Data structure and Algorithm Analysis

1. [10 points]

Consider a Binary Search Tree.

(a) Draw all valid Binary Search Trees for the four nodes 1, 2, 3, 5.

(b) Look up Catalan Numbers on the internet, and compute the nth Catalan number for n = 4. Compare this

number to the number of Binary Search Trees you came up with above.

2. [10 points]

(a) Draw all valid Binary Red Black Trees for the four nodes 1, 2, 3, 5. Label each of your nodes R or B for Red/Black. Note the corresponding Black Height of each of the nodes in your Red Black Trees, to help convince yourself it is a valid Red Black tree.

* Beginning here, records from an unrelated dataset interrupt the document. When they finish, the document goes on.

-- ==== Sys2Proof/Tests/Slice0.lean ====
section
/-! SUPPORT. The model's own tests. Expected values are the spec's: the vectors of spec/95_test_vectors.md and the
encodings of spec/opcode_table.json and files 41 to 44, not the model's answers. -/

namespace Sys2Proof.Tests

open Sys2Proof.Machine

/-! ### A small state and what a step leaves in it -/

/-- The configuration TC (92_eei_decisions.md D2). -/
def tc : Config := machineConfig

/-- A fresh machine with r1, r2, r3 set, and the bytes 81 82 83 84 at 0x2000 (44_load_store.md's examples). -/
def small (r1 r2 r3 : Word) : State :=
  { State.reset with
    regs := writeReg (writeReg (writeReg State.reset.regs 1 r1) 2 r2) 3 r3
    mem := [(0x2000, 0x81#8), (0x2001, 0x82#8), (0x2002, 0x83#8), (0x2003, 0x84#8)] }

/-- One step with the word `w` at the pc. -/
def one (w : Nat) (s : State) : Host.Outcome State Fault Refusal := step (s.withFetchWord 32 w)

/-- A register after a next state. -/
def regOf (r : RegIdx) : Host.Outcome State Fault Refusal → Option Word
  | .next t => some (readReg t r)
  | _ => none

/-- The pc and status after a next state. -/
def endOf : Host.Outcome State Fault Refusal → Option (Word × Status)
  | .next t => some (t.pc, t.status)
  | _ => none

/-- The fault record after a next state. -/
def faultOf : Host.Outcome State Fault Refusal → Option FaultRecord
  | .next t => t.fault
  | _ => none

/-- The bytes from `a` on after a next state. -/
def bytesOf (a k : Nat) : Host.Outcome State Fault Refusal → List Byte
  | .next t => bytesFrom t.mem a k
  | _ => []

/-! ### WellFormed: each check refuses an ill-formed term -/

theorem test_wf_accepts_tc : tc.wf = true := by decide
theorem test_wf_accepts_largest : ({ tc with dynamicData := 2 ^ 31, staticData := 2 ^ 31, endMem := 2 ^ 31 - 1 } : Config).wf = true := by decide
theorem test_wf_refuses_pcStart_misaligned : ({ tc with pcStart := 0x1002 } : Config).wf = false := by decide
theorem test_wf_refuses_staticData_misaligned : ({ tc with staticData := 0x2001 } : Config).wf = false := by decide
theorem test_wf_refuses_dynamicData_misaligned : ({ tc with dynamicData := 0x3002 } : Config).wf = false := by decide
theorem test_wf_refuses_endMem_misaligned : ({ tc with endMem := 0x3FFE } : Config).wf = false := by decide
theorem test_wf_refuses_empty_text : ({ tc with staticData := 0x1000 } : Config).wf = false := by decide
theorem test_wf_refuses_static_past_dynamic : ({ tc with dynamicData := 0x1FFC } : Config).wf = false := by decide
theorem test_wf_refuses_dynamic_past_end : ({ tc with dynamicData := 0x4004 } : Config).wf = false := by decide
theorem test_wf_refuses_past_2_31 : ({ tc with endMem := 2 ^ 31 + 3 } : Config).wf = false := by decide
theorem test_fits_accepts_full : Program.fits tc ⟨List.replicate 1024 0, List.replicate 1024 0⟩ = true := by
  simp only [Program.fits, List.length_replicate]
  decide
theorem test_fits_refuses_instructions : Program.fits tc ⟨List.replicate 1025 0, []⟩ = false := by
  simp only [Program.fits, List.length_replicate]
  decide
theorem test_fits_refuses_data : Program.fits tc ⟨[], List.replicate 1025 0⟩ = false := by
  simp only [Program.fits, List.length_replicate]
  decide

/-! ### Decode: a word of every row, its bits written out from the row's encoding -/

theorem test_decode_sll : decode 0b00000000001000100001100100000000#32 = .ok (.sll 1 2 3 4) := by decide
theorem test_decode_srl : decode 0b00000000001000100001100100000010#32 = .ok (.srl 1 2 3 4) := by decide
theorem test_decode_jr : decode 0b00000000001000100001100100001000#32 = .ok (.jr 1 2 3 4) := by decide
theorem test_decode_add : decode 0b00000000001000100001100100100000#32 = .ok (.add 1 2 3 4) := by decide
theorem test_decode_addu : decode 0b00000000001000100001100100100001#32 = .ok (.addu 1 2 3 4) := by decide
theorem test_decode_sub : decode 0b00000000001000100001100100100010#32 = .ok (.sub 1 2 3 4) := by decide
theorem test_decode_subu : decode 0b00000000001000100001100100100011#32 = .ok (.subu 1 2 3 4) := by decide
theorem test_decode_and : decode 0b00000000001000100001100100100100#32 = .ok (.and 1 2 3 4) := by decide
theorem test_decode_or : decode 0b00000000001000100001100100100101#32 = .ok (.or 1 2 3 4) := by decide
theorem test_decode_nor : decode 0b00000000001000100001100100100111#32 = .ok (.nor 1 2 3 4) := by decide
theorem test_decode_slt : decode 0b00000000001000100001100100101010#32 = .ok (.slt 1 2 3 4) := by decide
theorem test_decode_sltu : decode 0b00000000001000100001100100101011#32 = .ok (.sltu 1 2 3 4) := by decide
theorem test_decode_beq : decode 0b00010000001000101000000000000001#32 = .ok (.beq 1 2 0x8001) := by decide
theorem test_decode_bne : decode 0b00010100001000101000000000000001#32 = .ok (.bne 1 2 0x8001) := by decide
theorem test_decode_addi : decode 0b00100000001000101000000000000001#32 = .ok (.addi 1 2 0x8001) := by decide
theorem test_decode_addiu : decode 0b00100100001000101000000000000001#32 = .ok (.addiu 1 2 0x8001) := by decide
theorem test_decode_slti : decode 0b00101000001000101000000000000001#32 = .ok (.slti 1 2 0x8001) := by decide
theorem test_decode_sltiu : decode 0b00101100001000101000000000000001#32 = .ok (.sltiu 1 2 0x8001) := by decide
theorem test_decode_andi : decode 0b00110000001000101000000000000001#32 = .ok (.andi 1 2 0x8001) := by decide
theorem test_decode_ori : decode 0b00110100001000101000000000000001#32 = .ok (.ori 1 2 0x8001) := by decide
theorem test_decode_lui : decode 0b00111100001000101000000000000001#32 = .ok (.lui 1 2 0x8001) := by decide
theorem test_decode_lw : decode 0b10001100001000101000000000000001#32 = .ok (.lw 1 2 0x8001) := by decide
theorem test_decode_lbu : decode 0b10010000001000101000000000000001#32 = .ok (.lbu 1 2 0x8001) := by decide
theorem test_decode_lhu : decode 0b10010100001000101000000000000001#32 = .ok (.lhu 1 2 0x8001) := by decide
theorem test_decode_sb : decode 0b10100000001000101000000000000001#32 = .ok (.sb 1 2 0x8001) := by decide
theorem test_decode_sh : decode 0b10100100001000101000000000000001#32 = .ok (.sh 1 2 0x8001) := by decide
theorem test_decode_sw : decode 0b10101100001000101000000000000001#32 = .ok (.sw 1 2 0x8001) := by decide
theorem test_decode_j : decode 0b00001010001101000101011001111000#32 = .ok (.j 0x2345678) := by decide
theorem test_decode_jal : decode 0b00001110001101000101011001111000#32 = .ok (.jal 0x2345678) := by decide
theorem test_decode_halt : decode 0b11111111111111111111111111111111#32 = .ok .halt := by decide

theorem test_decode_unmapped_opcode : decode 0x80010000#32 = .error (.unmappedOpcode 0x20) := by decide
theorem test_decode_unmapped_func : decode 0x0000000C#32 = .error (.unmappedFunc 0x0C) := by decide
theorem test_decode_opcode_3F_is_not_halt : decode 0xFC000000#32 = .error (.unmappedOpcode 0x3F) := by decide
theorem test_decode_bytes_big_endian : decodeBytes [0x00, 0x22, 0x18, 0x20] = .ok (.add 1 2 3 0) := by decide
theorem test_decode_short : decodeBytes [0x00, 0x22] = .error (.notOneWord 2) := by decide
theorem test_decodeTableWord : decodeTableWord 32 0x24010005 = some (.addiu 0 1 5) := by decide
theorem test_encode_bytes : encodeBytes (.addiu 0 1 5) = [0x24, 0x01, 0x00, 0x05] := by decide

/-! ### Vectors of 95_test_vectors.md, one step from pc = 0x1000 -/

theorem test_add : regOf 3 (one 0x00221820 (small 5 7 0)) = some 0x0000000C := by decide
theorem test_add_same_register : regOf 1 (one 0x00210820 (small 3 0 0)) = some 6 := by decide
theorem test_addu_wraps : regOf 3 (one 0x00221821 (small 0x7FFFFFFF 1 0)) = some 0x80000000 := by decide
theorem test_sub : regOf 3 (one 0x00221822 (small 5 7 0)) = some 0xFFFFFFFE := by decide
theorem test_sub_to_min : regOf 3 (one 0x00221822 (small 0xFFFFFFFF 0x7FFFFFFF 0)) = some 0x80000000 := by decide
theorem test_subu_borrows : regOf 3 (one 0x00221823 (small 0 1 0)) = some 0xFFFFFFFF := by decide
theorem test_and : regOf 3 (one 0x00221824 (small 0xF0F0F0F0 0xFF00FF00 0)) = some 0xF000F000 := by decide
theorem test_or : regOf 3 (one 0x00221825 (small 0xF0F0F0F0 0x0F0F0000 0)) = some 0xFFFFF0F0 := by decide
theorem test_nor : regOf 3 (one 0x00221827 (small 0xF0F0F0F0 0x0F0F0000 0)) = some 0x00000F0F := by decide
theorem test_slt_negative : regOf 3 (one 0x0022182A (small 0xFFFFFFFF 1 0)) = some 1 := by decide
theorem test_sltu_large : regOf 3 (one 0x0022182B (small 0xFFFFFFFF 1 0)) = some 0 := by decide
theorem test_sll_writes_rt : regOf 2 (one 0x00220100 (small 0x12345678 0 0)) = some 0x23456780 := by decide
theorem test_sll_31 : regOf 2 (one 0x002207C0 (small 1 0 0)) = some 0x80000000 := by decide
theorem test_srl_fills_zero : regOf 2 (one 0x00220102 (small 0xF0000000 0 0)) = some 0x0F000000 := by decide
theorem test_sll_mips_word : regOf 1 (one 0x00011080 (small 5 0 0)) = some 0 := by decide
theorem test_addi : regOf 2 (one 0x20220001 (small 0x29 0 0)) = some 0x2A := by decide
theorem test_addi_sign_extends : regOf 2 (one 0x20228000 (small 0 0 0)) = some 0xFFFF8000 := by decide
theorem test_addiu_wraps : regOf 2 (one 0x24220001 (small 0xFFFFFFFF 0 0)) = some 0 := by decide
theorem test_andi_zero_extends : regOf 2 (one 0x30228000 (small 0xFFFFFFFF 0 0)) = some 0x00008000 := by decide
theorem test_ori_zero_extends : regOf 2 (one 0x34228001 (small 0x12340000 0 0)) = some 0x12348001 := by decide
theorem test_slti_signed : regOf 2 (one 0x2822FFFF (small 0xFFFFFFFE 0 0)) = some 1 := by decide
theorem test_sltiu_zero_extends : regOf 2 (one 0x2C22FFFF (small 0x00010000 0 0)) = some 0 := by decide
theorem test_sltiu_one : regOf 2 (one 0x2C220001 (small 0 0 0)) = some 1 := by decide
theorem test_lui_ignores_rs : regOf 2 (one 0x3C22FFFF (small 0xDEAD 0 0)) = some 0xFFFF0000 := by decide
theorem test_jal_links_next : regOf 31 (one 0x0C000404 (small 0 0 0)) = some 0x1004 := by decide
theorem test_lw : regOf 2 (one 0x8C220000 (small 0x2000 0 0)) = some 0x81828384 := by decide
theorem test_lw_negative_offset : regOf 2 (one 0x8C22FFFC (small 0x2004 0 0)) = some 0x81828384 := by decide
theorem test_lbu_zero_extends : regOf 2 (one 0x90220000 (small 0x2000 0 0)) = some 0x81 := by decide
theorem test_lbu_last_byte : regOf 2 (one 0x90221FFF (small 0x2000 0 9)) = some 0 := by decide
theorem test_lhu : regOf 2 (one 0x94220002 (small 0x2000 0 0)) = some 0x8384 := by decide
theorem test_lw_base_is_destination : regOf 1 (one 0x8C210000 (small 0x2000 0 0)) = some 0x81828384 := by decide
theorem test_r0_write_dropped : regOf 0 (one 0x00220020 (small 3 4 0)) = some 0 := by decide

theorem test_add_overflow_faults : faultOf (one 0x00220020 (small 0x7FFFFFFF 1 0)) =
    some ⟨.arithmeticOverflow, 0x1000, some 0x00220020, none⟩ := by decide
theorem test_sub_overflow_faults : faultOf (one 0x00221822 (small 0 0x80000000 0)) =
    some ⟨.arithmeticOverflow, 0x1000, some 0x00221822, none⟩ := by decide
theorem test_addi_overflow_faults : faultOf (one 0x2022FFFF (small 0x80000000 0 0)) =
    some ⟨.arithmeticOverflow, 0x1000, some 0x2022FFFF, none⟩ := by decide
theorem test_fault_keeps_pc : endOf (one 0x00221820 (small 0x7FFFFFFF 1 0)) = some (0x1000, .faulted) := by decide
theorem test_fault_record_keeps_ignored_bits : faultOf (one 0x002207E0 (small 0x7FFFFFFF 1 0)) =
    some ⟨.arithmeticOverflow, 0x1000, some 0x002207E0, none⟩ := by decide

theorem test_beq_taken : endOf (one 0x10220003 (small 7 7 0)) = some (0x1010, .running) := by decide
theorem test_beq_not_taken : endOf (one 0x10220003 (small 7 8 0)) = some (0x1004, .running) := by decide
theorem test_beq_wraps_and_halts : endOf (one 0x10008000 (small 0 0 0)) = some (0xFFFE1004, .halted) := by decide
theorem test_beq_to_staticData_halts : endOf (one 0x100003FF (small 0 0 0)) = some (0x2000, .halted) := by decide
theorem test_bne_taken : endOf (one 0x1422FFFF (small 1 2 0)) = some (0x1000, .running) := by decide
theorem test_bne_not_taken : endOf (one 0x14210005 (small 1 0 0)) = some (0x1004, .running) := by decide
theorem test_j : endOf (one 0x0800040C (small 0 0 0)) = some (0x1030, .running) := by decide
theorem test_j_past_text_halts : endOf (one 0x0BFFFFFF (small 0 0 0)) = some (0x0FFFFFFC, .halted) := by decide
theorem test_jal_jumps : endOf (one 0x0C000404 (small 0 0 0)) = some (0x1010, .running) := by decide
theorem test_jr_misaligned : endOf (one 0x00200008 (small 0x1002 0 0)) = some (0x1002, .running) := by decide
theorem test_jr_staticData_halts : endOf (one 0x00200008 (small 0x2000 0 0)) = some (0x2000, .halted) := by decide
theorem test_halt_keeps_pc : endOf (one 0xFFFFFFFF (small 0 0 0)) = some (0x1000, .halted) := by decide

theorem test_lhu_misaligned : faultOf (one 0x94220001 (small 0x2000 0 0)) =
    some ⟨.alignmentError, 0x1000, some 0x94220001, some 0x2001⟩ := by decide
theorem test_lw_past_end : faultOf (one 0x8C222000 (small 0x2000 0 0)) =
    some ⟨.outOfBounds, 0x1000, some 0x8C222000, some 0x4000⟩ := by decide
theorem test_lw_alignment_beats_bounds : faultOf (one 0x8C222002 (small 0x2000 0 0)) =
    some ⟨.alignmentError, 0x1000, some 0x8C222002, some 0x4002⟩ := by decide
theorem test_lw_wrapped_address : faultOf (one 0x8C02FFFC (small 0 0 0)) =
    some ⟨.outOfBounds, 0x1000, some 0x8C02FFFC, some 0xFFFFFFFC⟩ := by decide
theorem test_sw : bytesOf 0x2000 12 (one 0xAC230004 (small 0x2000 0 0xDEADBEEF)) =
    [0x81, 0x82, 0x83, 0x84, 0xDE, 0xAD, 0xBE, 0xEF, 0, 0, 0, 0] := by decide
theorem test_sh : bytesOf 0x2000 8 (one 0xA4230006 (small 0x2000 0 0xDEADBEEF)) =
    [0x81, 0x82, 0x83, 0x84, 0, 0, 0xBE, 0xEF] := by decide
theorem test_sb : bytesOf 0x2000 12 (one 0xA0230009 (small 0x2000 0 0xDEADBEEF)) =
    [0x81, 0x82, 0x83, 0x84, 0, 0, 0, 0, 0, 0xEF, 0, 0] := by decide
theorem test_sb_zero_unlists : bytesOf 0x2000 4 (one 0xA0200000 (small 0x2000 0 0)) = [0x00, 0x82, 0x83, 0x84] := by decide
theorem test_sw_misaligned_writes_nothing : bytesOf 0x2000 8 (one 0xAC230002 (small 0x2000 0 0xDEADBEEF)) =
    [0x81, 0x82, 0x83, 0x84, 0, 0, 0, 0] := by decide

(b) At least for one of your Red Black Trees, give a full explanation of why it is a valid Red Black Tree, and how you determined the Black Height of the nodes.

3. [10 points]

Show schematics of Red Black trees with Black Height 3, that have either the shortest or the longest possible simple path from the root node to a descendant leaf (nil node). What is the maximum ratio between the longest and the shortest possible simple paths?

4. [10 points]

Consider a Red Black tree that already has 41; 38; 31; 12 inserted. Draw the resulting Red Black tree (you can use for help https://www.cs.usfca.edu/galles/visualization/RedBlack.html). Now consider adding the node 19. Show all the stages of the insert fix up and write down what cases these changes correspond to (from what we learned). Again, you can use the animation for help, but explain what was done in terms of the cases. Finally, explain why the final tree after inserting 19 is a valid Red Black tree.